In my career transition, my available time is shifting. I recently started a part-time job in my local area to assist with the solitude that comes with being an artist and entrepreneur. In the summer I started offering a room in my house as an AirBnB, pursuing another dream I’ve had for many years after an extended vacation in New Zealand.
I didn’t pursue many dreams because of very full-time corporate sales jobs I worked in the past. This isn’t a complaint. Because of those corporate jobs, I was able to pursue international travel vacations year over year and save for retirement. And it was the experiences of working with the people I served, librarians and faculty in higher education that gave me my love of relationship management, or, more directly, helping people with online research solutions through the online archives that the publishing companies I worked for made available and easily accessible than past formats. Building relationships is a skill that I didn’t even know I possessed. Every experience I had before prepared me for my next opportunity, much easier to see in hindsight.
In the lull between corporate sales jobs, I published a book, a dream I held since my teenage years. I knew I wanted to be a writer and what I didn’t know then, that I know now is that I was a writer. In 2021, I published the book I had in me all those years to be of service to others who found their way to Finding Moksha: One Woman’s Path in Uncertain Times.
In the lull between one publishing job and those that followed, I started painting again. And that led me to scholarship with Rome Art Program. Later I built a website including articles about what other creatives were doing and published interviews. I sold paintings.
There was a difficult period that followed; my painting and writing stopped.
After that time passed, I returned to painting sporadically as a form of art therapy. In the need for income, I again took on a corporate position at a start-up company. I worked fully remotely with most of my team in Belgium. While I had always wanted to work with an international company, I realized this experience gave me the contrast of what I do want; I am grateful for those lessons.
I returned to being a full-time creator, again, as a painter, now being seen in international galleries like Dubai, Paris, Venice, Switzerland, and recently Grenada. I continually build my network with other artists, galleries and curators. I participate in some local exhibitions, having the flexibility to choose what feels right for what I need. My love of relationship management skills was reignited - or, more simply, when I again began building my network, both professionally and personally. During this time I followed my curiosity.
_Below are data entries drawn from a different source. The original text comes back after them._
-- ==== Sys2Proof/Machine/TopCommands.lean ====
section
/-!
DEFINITION. The commands NOP, ENCRYPT and DECRYPT (spec/46_top_level.md R330 to R339; 90_conflicts.md C3, C4).
-/

namespace Sys2Proof.Machine

/-- T(n) = 4 × ceil(L(n)/3), the token length of n > 0 plaintext bytes (R333). -/
def tokenLen (n : Nat) : Nat := b64Len (paddedLen n)

/-- The rule of ENCRYPT (R336): the empty input gives the empty token (C3), else Pad, then CbcEncrypt, then
B64Encode (R332, C4). SCRATCH is left with the raw ciphertext. -/
def encryptRule (c : Ctx) : Work × Except ErrCode (List Byte) :=
  if c.n > c.buf then (c.work, .error .capacityExceeded)
  else if c.inst.cv = false then (c.work, .error .noCipher)
  else if c.n = 0 then (c.work, .ok [])
  else if tokenLen c.n > c.buf then (c.work, .error .capacityExceeded)
  else
    let raw := cbcEncrypt c.inst.w c.inst.iv (pad c.inp)
    ({ c.work.afterEnc c.inst.iv raw with scratch := raw }, .ok (b64Encode raw))

/-- The rule of DECRYPT (R339): the empty input gives the empty output (C3), else B64Decode, then the length check,
then CbcDecrypt, then Unpad (R332, C4). SCRATCH is left with what the last stage before the outcome wrote. -/
def decryptRule (c : Ctx) : Work × Except ErrCode (List Byte) :=
  if c.n > c.buf then (c.work, .error .capacityExceeded)
  else if c.inst.cv = false then (c.work, .error .noCipher)
  else if c.n = 0 then (c.work, .ok [])
  else
    let raw := b64Decode c.inp
    if raw.length % 16 ≠ 0 then ({ c.work with scratch := raw }, .error .invalidCiphertextLength)
    else
      let padded := cbcDecrypt c.inst.w c.inst.iv raw
      let k := { c.work.afterDec c.inst.w c.inst.iv raw with scratch := padded }
      match unpad padded with
      | none => (k, .error .invalidPadding)
      | some e => (k, .ok e)

/-- NOP (R330). -/
def execNop (s : State) : Host.Outcome State Fault Refusal := .next s.complete

/-- ENCRYPT (R336). -/
def execEncrypt (s : State) : Host.Outcome State Fault Refusal := .next (runOut .encrypt encryptRule s)

/-- DECRYPT (R339). -/
def execDecrypt (s : State) : Host.Outcome State Fault Refusal := .next (runOut .decrypt decryptRule s)

end Sys2Proof.Machine
end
I built communities in unexpected ways unlike before of doing what felt safe or “right” according to societal expectations. I followed the connections I was making, all along with an openness and curiosity. These connections have led me to growth and expansion, finding better ways to promote myself through conversations I have having with the people I met. I remained being of service to communities and built new friendships and partnerships.
Circling back to my introduction of Painting is my Oxygen, my time is now filled with the many avenues of connection that I have attracted as I’m living the life I was meant to live and becoming the artist I always wanted to be. In all of these new avenues and the changed schedule of building communities, creating the paintings has gone by the wayside.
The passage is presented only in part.